THE PROBLEM: In the data that follows, find the line with "if x.n ≤ j then"; transcribe it, every later line up to the one with "s.done rd (BitVec.ofNat 64 (flag", and that line as well, exactly and with no others.

TASK DATA:
★ ★ ★ ★
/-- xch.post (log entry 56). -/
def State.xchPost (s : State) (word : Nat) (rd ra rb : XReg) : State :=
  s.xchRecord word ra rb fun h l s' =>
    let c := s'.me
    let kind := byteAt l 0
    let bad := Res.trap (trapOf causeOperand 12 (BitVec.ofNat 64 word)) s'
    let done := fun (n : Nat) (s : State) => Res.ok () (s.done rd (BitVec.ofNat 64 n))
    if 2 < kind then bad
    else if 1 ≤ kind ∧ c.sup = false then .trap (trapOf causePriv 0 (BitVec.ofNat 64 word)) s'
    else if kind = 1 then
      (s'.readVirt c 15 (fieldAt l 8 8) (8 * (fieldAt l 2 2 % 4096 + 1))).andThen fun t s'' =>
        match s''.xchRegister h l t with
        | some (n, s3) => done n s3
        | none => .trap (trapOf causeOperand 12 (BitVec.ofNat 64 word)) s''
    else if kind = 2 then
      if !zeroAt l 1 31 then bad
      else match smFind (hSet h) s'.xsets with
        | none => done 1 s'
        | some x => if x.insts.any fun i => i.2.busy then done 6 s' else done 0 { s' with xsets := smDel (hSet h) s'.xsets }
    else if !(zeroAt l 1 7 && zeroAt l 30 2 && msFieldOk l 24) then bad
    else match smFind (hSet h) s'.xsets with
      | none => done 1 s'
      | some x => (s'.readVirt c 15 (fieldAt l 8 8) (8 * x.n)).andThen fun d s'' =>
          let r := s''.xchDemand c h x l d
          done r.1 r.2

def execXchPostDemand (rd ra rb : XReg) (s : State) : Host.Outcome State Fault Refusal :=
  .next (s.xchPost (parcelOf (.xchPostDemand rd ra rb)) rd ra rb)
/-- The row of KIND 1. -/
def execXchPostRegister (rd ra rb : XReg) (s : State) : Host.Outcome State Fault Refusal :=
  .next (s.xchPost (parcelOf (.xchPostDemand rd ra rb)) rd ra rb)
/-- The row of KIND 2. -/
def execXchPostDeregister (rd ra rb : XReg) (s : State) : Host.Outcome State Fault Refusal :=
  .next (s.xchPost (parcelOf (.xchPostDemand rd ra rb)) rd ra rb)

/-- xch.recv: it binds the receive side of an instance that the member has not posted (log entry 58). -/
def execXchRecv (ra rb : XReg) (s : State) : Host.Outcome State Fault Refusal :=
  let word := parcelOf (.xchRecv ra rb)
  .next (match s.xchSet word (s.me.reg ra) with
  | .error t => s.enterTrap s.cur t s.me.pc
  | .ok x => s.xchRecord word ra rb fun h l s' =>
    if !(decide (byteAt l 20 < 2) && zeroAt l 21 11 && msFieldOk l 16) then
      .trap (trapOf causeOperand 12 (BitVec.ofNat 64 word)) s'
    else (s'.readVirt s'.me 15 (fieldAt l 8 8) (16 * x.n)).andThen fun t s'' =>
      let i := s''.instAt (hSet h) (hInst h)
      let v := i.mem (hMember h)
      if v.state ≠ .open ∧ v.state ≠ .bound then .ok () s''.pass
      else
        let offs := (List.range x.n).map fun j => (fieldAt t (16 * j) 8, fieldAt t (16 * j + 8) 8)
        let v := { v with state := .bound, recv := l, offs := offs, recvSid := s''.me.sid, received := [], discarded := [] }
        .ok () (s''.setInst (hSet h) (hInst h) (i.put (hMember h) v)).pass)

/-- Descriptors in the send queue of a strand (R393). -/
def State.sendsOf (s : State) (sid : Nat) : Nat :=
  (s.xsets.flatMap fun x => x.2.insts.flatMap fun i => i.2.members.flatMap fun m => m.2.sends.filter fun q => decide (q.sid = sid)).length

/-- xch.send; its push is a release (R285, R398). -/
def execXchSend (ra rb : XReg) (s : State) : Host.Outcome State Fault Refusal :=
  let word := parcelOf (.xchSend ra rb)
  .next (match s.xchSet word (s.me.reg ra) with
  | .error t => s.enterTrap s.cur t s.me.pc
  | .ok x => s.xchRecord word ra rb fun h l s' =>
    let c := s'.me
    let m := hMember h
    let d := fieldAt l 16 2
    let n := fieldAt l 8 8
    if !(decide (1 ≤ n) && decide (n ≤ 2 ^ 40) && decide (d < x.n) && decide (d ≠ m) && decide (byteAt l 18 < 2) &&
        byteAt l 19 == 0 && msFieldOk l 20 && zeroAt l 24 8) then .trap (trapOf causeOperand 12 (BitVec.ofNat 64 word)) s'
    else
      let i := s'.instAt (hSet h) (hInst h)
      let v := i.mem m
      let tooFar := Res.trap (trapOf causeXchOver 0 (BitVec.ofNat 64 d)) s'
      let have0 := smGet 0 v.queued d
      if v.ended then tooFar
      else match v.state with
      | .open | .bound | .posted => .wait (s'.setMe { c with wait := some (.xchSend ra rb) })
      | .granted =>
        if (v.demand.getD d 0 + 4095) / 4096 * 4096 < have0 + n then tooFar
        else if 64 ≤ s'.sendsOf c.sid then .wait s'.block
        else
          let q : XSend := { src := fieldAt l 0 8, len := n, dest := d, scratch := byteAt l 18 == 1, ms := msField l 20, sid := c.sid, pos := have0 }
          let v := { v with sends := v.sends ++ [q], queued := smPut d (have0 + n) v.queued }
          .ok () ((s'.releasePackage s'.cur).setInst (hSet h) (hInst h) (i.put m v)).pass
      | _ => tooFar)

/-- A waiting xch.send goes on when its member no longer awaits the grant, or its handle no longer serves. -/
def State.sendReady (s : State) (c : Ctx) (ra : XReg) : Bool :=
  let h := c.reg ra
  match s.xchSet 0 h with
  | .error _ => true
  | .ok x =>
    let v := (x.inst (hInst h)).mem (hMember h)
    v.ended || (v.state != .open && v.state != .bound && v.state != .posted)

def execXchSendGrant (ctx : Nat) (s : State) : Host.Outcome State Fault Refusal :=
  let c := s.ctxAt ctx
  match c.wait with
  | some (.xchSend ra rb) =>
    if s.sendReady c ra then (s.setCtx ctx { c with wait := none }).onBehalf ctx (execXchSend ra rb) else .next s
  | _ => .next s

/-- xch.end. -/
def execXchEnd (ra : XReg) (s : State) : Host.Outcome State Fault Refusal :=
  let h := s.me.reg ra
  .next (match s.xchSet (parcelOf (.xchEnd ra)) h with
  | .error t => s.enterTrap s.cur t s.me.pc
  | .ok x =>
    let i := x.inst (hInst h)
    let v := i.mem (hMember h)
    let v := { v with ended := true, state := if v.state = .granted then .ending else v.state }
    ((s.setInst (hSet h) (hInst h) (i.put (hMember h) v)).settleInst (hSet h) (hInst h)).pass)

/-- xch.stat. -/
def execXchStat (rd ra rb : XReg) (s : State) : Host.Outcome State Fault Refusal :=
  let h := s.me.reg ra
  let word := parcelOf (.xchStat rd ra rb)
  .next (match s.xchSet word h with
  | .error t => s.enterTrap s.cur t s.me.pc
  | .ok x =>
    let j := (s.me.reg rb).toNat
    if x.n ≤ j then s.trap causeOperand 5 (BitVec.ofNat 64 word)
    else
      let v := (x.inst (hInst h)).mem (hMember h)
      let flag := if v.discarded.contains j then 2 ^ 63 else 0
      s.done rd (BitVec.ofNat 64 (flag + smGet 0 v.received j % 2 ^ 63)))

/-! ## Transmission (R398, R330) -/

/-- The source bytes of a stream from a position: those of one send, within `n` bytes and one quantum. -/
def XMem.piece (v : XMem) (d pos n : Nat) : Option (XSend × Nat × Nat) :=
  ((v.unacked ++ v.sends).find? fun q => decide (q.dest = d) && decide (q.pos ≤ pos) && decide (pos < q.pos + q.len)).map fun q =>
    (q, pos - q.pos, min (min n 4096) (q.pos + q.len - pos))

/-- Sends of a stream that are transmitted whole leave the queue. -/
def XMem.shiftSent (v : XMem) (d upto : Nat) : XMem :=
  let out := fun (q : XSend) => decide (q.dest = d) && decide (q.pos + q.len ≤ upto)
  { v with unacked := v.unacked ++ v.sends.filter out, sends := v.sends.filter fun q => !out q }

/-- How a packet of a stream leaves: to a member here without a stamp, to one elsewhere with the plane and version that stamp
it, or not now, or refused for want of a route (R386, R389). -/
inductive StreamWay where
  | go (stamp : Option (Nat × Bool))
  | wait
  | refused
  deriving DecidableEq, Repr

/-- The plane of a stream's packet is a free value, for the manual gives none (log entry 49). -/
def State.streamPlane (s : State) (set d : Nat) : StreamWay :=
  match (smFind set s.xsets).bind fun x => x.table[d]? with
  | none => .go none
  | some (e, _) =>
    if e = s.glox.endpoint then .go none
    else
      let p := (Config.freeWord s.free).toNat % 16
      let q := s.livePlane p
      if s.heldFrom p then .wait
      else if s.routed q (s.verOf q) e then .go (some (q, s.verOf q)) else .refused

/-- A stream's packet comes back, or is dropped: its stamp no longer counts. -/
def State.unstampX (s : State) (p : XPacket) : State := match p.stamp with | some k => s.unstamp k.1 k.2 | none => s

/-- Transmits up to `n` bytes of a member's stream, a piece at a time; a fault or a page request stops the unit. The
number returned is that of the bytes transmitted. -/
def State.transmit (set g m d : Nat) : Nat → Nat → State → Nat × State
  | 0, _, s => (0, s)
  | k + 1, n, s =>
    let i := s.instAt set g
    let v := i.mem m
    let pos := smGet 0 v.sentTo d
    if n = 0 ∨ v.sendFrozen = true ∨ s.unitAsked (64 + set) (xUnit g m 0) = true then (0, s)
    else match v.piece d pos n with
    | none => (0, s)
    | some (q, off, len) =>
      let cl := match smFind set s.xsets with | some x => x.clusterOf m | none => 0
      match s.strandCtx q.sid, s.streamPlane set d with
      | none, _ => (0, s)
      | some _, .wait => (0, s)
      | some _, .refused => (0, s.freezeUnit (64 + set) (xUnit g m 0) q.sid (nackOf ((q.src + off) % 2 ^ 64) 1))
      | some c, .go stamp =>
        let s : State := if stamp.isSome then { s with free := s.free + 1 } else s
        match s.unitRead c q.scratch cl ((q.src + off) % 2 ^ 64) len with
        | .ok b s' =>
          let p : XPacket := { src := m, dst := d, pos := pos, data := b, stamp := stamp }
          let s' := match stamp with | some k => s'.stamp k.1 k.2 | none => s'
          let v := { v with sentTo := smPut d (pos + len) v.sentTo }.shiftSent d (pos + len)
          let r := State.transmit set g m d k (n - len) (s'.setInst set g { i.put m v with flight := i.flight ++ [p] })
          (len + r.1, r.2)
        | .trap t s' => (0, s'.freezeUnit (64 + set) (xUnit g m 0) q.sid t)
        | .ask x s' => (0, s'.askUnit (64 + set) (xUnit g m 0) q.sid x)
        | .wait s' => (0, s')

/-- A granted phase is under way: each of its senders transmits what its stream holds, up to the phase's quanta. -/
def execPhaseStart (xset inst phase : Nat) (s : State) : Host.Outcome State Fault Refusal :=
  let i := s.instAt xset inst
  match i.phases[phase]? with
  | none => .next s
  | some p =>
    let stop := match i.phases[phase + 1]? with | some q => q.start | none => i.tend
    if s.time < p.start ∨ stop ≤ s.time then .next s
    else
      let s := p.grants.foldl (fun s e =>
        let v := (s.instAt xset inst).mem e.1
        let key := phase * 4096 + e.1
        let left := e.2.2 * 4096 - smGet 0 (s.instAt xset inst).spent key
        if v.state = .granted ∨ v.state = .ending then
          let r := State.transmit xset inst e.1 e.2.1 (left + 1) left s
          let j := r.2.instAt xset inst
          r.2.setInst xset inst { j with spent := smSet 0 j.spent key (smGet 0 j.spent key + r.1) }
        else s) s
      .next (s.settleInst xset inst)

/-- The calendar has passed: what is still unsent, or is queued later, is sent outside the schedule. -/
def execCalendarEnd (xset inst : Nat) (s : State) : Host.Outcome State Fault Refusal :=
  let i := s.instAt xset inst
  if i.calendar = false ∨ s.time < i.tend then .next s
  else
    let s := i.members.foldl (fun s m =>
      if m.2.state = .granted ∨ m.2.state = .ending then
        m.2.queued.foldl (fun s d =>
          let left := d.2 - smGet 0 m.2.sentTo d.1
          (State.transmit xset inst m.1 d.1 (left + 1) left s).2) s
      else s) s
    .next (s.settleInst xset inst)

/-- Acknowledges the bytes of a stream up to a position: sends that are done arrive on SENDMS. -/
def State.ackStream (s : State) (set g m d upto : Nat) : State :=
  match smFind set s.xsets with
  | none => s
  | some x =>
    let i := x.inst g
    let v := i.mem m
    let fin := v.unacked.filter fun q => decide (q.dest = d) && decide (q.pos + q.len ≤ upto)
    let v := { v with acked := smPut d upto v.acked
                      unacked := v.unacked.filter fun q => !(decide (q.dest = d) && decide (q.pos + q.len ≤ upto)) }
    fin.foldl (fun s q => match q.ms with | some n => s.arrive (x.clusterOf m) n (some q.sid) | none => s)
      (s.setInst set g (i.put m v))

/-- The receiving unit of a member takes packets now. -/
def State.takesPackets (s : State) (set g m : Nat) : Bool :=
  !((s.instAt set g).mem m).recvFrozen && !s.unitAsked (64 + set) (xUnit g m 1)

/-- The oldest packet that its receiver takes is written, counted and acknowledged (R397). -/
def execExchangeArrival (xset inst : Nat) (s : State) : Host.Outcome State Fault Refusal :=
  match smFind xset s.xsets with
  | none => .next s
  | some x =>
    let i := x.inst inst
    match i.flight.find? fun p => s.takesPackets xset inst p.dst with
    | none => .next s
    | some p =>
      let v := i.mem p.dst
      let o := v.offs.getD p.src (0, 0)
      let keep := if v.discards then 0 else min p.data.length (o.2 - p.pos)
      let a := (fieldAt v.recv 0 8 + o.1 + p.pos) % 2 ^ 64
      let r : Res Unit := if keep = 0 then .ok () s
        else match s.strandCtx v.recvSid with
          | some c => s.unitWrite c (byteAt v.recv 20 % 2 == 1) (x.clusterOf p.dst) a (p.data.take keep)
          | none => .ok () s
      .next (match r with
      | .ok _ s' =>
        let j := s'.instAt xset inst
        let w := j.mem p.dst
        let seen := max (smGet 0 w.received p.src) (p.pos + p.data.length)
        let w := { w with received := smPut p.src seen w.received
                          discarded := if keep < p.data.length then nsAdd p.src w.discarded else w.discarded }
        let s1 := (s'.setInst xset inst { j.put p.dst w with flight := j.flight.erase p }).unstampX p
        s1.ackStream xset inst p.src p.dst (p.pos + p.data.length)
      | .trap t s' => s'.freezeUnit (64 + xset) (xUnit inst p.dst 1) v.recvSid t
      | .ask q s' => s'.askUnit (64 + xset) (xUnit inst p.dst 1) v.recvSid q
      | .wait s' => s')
★ ★ ★ ★
ANSWER FOR THIS EXERCISE:
    if x.n ≤ j then s.trap causeOperand 5 (BitVec.ofNat 64 word)
    else
      let v := (x.inst (hInst h)).mem (hMember h)
      let flag := if v.discarded.contains j then 2 ^ 63 else 0
      s.done rd (BitVec.ofNat 64 (flag + smGet 0 v.received j % 2 ^ 63)))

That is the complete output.